Full Overview of Different Components

This section will give a deep dive on each different component in sru_queryer. Check here if you can't figure something out!

Basic Query Component: IndexQuery

from sru_queryer import IndexQuery

A SRU query, written in CQL, is made up of one or more queries on Indexes - here called an IndexQuery. Formatted, an index query looks like:

alma.title="Harry Potter"

The four components of this query are the context_set (alma), the index (title), the operation(=, called 'relation' officially), and the value (Harry Potter, called 'search term' officially). For more information, please see https://www.loc.gov/standards/sru/cql/spec.html. I won't explain the nuances of SRU/CQL here, just my implementation of it.

USAGE

All of the options for initializing an IndexQuery are keyword arguments, but are listed in an order that's the same as a standard index query (aside from modifiers). This means you can initialize an IndexQuery in a human-readable way without including any keywords: IndexQuery("alma", "title", "=", "Harry Potter") which looks like the formatted query: alma.title="Harry Potter".

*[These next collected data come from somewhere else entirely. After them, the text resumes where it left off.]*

/-- Settles O28 (log 73): the first move lands the payload and counts (`delivery_plain`, `delivery_counted`), begins the handler
(`delivery_begins`) or discards the message (`delivery_foreign`); a later one is an instruction of the handler (`handlerStep_goesOn`,
`handlerStep_ends`, `delivery_faults`); the last waits for its writes, and the message leaves (`delivery_finishes`). -/
theorem messageDelivered : Obligations.MessageDelivered := by
  unfold Obligations.MessageDelivered
  refine ⟨?begin, ?run, ?leave⟩
  case begin =>
    intro s core m rest root r c p landed inbox idle placed
    refine ⟨fun tenant world free => ⟨?_, ?_, ?_⟩, fun other => ?_⟩
    · exact delivery_plain inbox idle placed tenant world free
    · intro off plain counts k old live readable unbound aligned
      exact delivery_counted inbox idle placed tenant world free plain counts rfl live readable unbound
    · intro code handler
      obtain ⟨t, next, lands, stays, runs, context, others⟩ := delivery_begins inbox idle placed tenant world free handler
      refine ⟨t, next, lands, stays, runs, ?_, others⟩
      rw [context]
      exact handlerSlot_regs m root r s.stamp
    · obtain ⟨t, next, gone, kept⟩ := delivery_foreign inbox idle placed other
      exact ⟨t, next, gone, fun q low _ => kept q low⟩
  case run =>
    intro s core m rest code c x word u ends small inbox running handler
    refine ⟨fun due => delivery_faults inbox running handler (handlerStep_budget due), fun due => ⟨fun past => ?_, fun within =>
      ⟨fun bad => ?_, fun tend => ?_, ?_⟩⟩⟩
    · exact delivery_ends inbox running handler (handlerStep_end due past) inbox
    · exact delivery_faults inbox running handler (handlerStep_word due within bad)
    · obtain ⟨t, runs, gone, kept⟩ := tend_handler s core.toNat (s.slotAt core.toNat 8).latched.isSome
      exact delivery_ends inbox running handler (handlerStep_ends due within tend rfl rfl runs gone) (kept.trans inbox)
    · intro i n t word may straight owes runs stays sound
      exact exec_delivery_goesOn inbox running handler (handlerStep_goesOn due within word may owes runs straight stays sound)
  case leave =>
    intro s core m rest fault c due inbox ended
    refine ⟨delivery_waits inbox ended, fun done => ?_⟩
    obtain ⟨gone, idle⟩ := finishMessage_leaves inbox (if fault then statusErr else 0)
    refine ⟨_, delivery_finishes inbox ended done, gone, idle, fun silent => ?_, ?_⟩
    · rw [finishMessage_plain silent]
      exact ⟨fun q => rfl, slotAt_messageGone s core.toNat⟩
    · intro off counts k live readable unbound aligned
      obtain ⟨value, status, _⟩ := finishMessage_counter counts rfl live readable unbound (if fault then statusErr else 0)
      refine ⟨value, status.trans ?_⟩
      cases fault with
      | false => exact BitVec.or_zero ..
      | true => rfl

end Sys2Proof.Laws
end

section
/-! PROOFS: what a collective gives: the tree over the members' elements, and the runs of bytes that every member's slot receives
(02 R60, 09 R225). -/

namespace Sys2Proof.Laws

open Machine Safety

/-! ### The tree of an associative operation -/

section

variable {α : Type} {g : α → α → α} {e : α} (assoc : ∀ x y z, g (g x y) z = g x (g y z)) (unit : g e e = e)

include assoc

/-- A level of the tree, with flags that no node touches. -/
theorem pairUp_exact (unit : g e e = e) (fp : Fp) : ∀ xs : List α, (∀ x ∈ xs, g x e = x) →
    ∃ ys, pairUp (fun x y fp => (g x y, fp)) e xs fp = (ys, fp) ∧ ys.foldr g e = xs.foldr g e ∧ (∀ y ∈ ys, g y e = y)
      ∧ ys.length = (xs.length + 1) / 2
  | [], _ => ⟨[], rfl, rfl, fun _ h => absurd h List.not_mem_nil, by simp⟩
  | [x], own => by
    have kept := own x List.mem_cons_self
    refine ⟨[g x e], rfl, ?_, ?_, by simp⟩
    · simp only [List.foldr_cons, List.foldr_nil, kept]
    · simpa using by rw [assoc, unit]
  | x :: y :: xs, own => by
    obtain ⟨ys, level, total, kept, half⟩ := pairUp_exact unit fp xs fun z hz => own z (List.mem_cons_of_mem x (List.mem_cons_of_mem y hz))
    have last := own y (List.mem_cons_of_mem x List.mem_cons_self)
    refine ⟨g x y :: ys, ?_, ?_, fun z hz => ?_, ?_⟩
    · rw [pairUp, level]
    · rw [List.foldr_cons, total, assoc]
      rfl
    · rcases List.mem_cons.mp hz with rfl | hz
      · rw [assoc, last]
      · exact kept z hz
    · simp only [List.length_cons, half]
      omega

include unit

/-- The tree is the fold, where its levels are enough and the identity leaves every value as it is. -/
theorem treeOf_exact (n : Nat) (xs : List α) (fp : Fp) (own : ∀ x ∈ xs, g x e = x) (fits : xs.length ≤ 2 ^ n) :
    treeOf (fun x y fp => (g x y, fp)) e n xs fp = (xs.foldr g e, fp) := by
  induction n generalizing xs with
  | zero => match xs, own, fits with
    | [], _, _ => rfl
    | [x], own, _ => exact Prod.ext (own x List.mem_cons_self).symm rfl
    | x :: y :: xs, _, fits => simp at fits
  | succ n ih => match xs, own, fits with
    | [], _, _ => rfl
    | [x], own, _ => exact Prod.ext (own x List.mem_cons_self).symm rfl
    | x :: y :: xs, own, fits =>
      obtain ⟨ys, level, total, kept, half⟩ := pairUp_exact assoc unit fp (x :: y :: xs) own
      rw [treeOf, level, ih ys kept (by rw [half]; omega), total]
      · exact List.cons_ne_nil x (y :: xs)
      · exact fun z one => List.cons_ne_nil y xs (List.cons.inj one).2

end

For queries without all options, you have to include the option name for each option OR include 'None' where the option would be. Query with only a value: IndexQuery(value="Harry Potter") or IndexQuery(None, None, None, "Harry Potter") Query without a context_set: IndexQuery(index_name="title", operation="=", value="Harry Potter") or IndexQuery(None, "title", "=", "Harry Potter")

Keep in mind, if a context_set or index_name is not provided, the defaults must be set manually though SRUUtil for validation to work. This is because the explainResponse does not include the default context set or index. If you do not know them, there are options to disable validation for IndexQueries that use defaults.

AVAILABLE FUNCTIONS

You don't need to use any functions on an IndexQuery as a general user. For instance, the Query.validate() function will also run the validate() function for all included IndexQueries.

INITIALIZATION OPTIONS

Internal variables are private once initialized - if you change them, you will bypass some validation and likely cause errors. It's easy to create a new instance of IndexQuery if you need different options, so do that instead of modifying an existing one.

Option Data Type Mandatory Description
context_set string / None No The context set to search in.
index_name string / None No The index you want to search.
operation string / None No The operator ("=", ">", etc) you want to search with.
value string Yes The value you're looking for.
modifiers list of RelationModifiers No A list of relation modifiers for the operation. More information on modifiers below.

COMBINATIONS OF INITIALIZATION PROPERTIES (according to LOC standards): You MUST include either:

  1. a value,
  2. an index_name, operation, and value,
  3. a context_set, index_name, operation, and value.
  • RelationModifiers can be set for all combinations, but will only added to the final query on combinations with an operation.

SRUUtil

from sru_queryer import SRUUtil

The SRUUtil static class handles core configuration for this utility, as well as providing an interface for reading the configuration information.

AVAILABLE FUNCTIONS:

There are two functions that the general user would want to use:

  1. format_available_indexes - This function nicely formats all the indexes availabe for an SRU server, as well as their information. It then prints this information to the console, to a text file, or both. It only prints to the console by default. You can filter the indexes based on their human-readable title.

format_available_indexes(sru_configuration, filename: str | None = None, print_to_console: bool = True, title_filter: str | None = None)

  1. create_configuration_for_server - This function creates an SRUConfiguration object by reading you provide as arguments to the function, pulling values found by contacting the SRU server, and reconciling them. Many arguments are optional and are used for improved validation of the SRU queries. Be aware that any option you specify manually will override the corresponding value returned by the explainResponse, if the explainResponse contains this value.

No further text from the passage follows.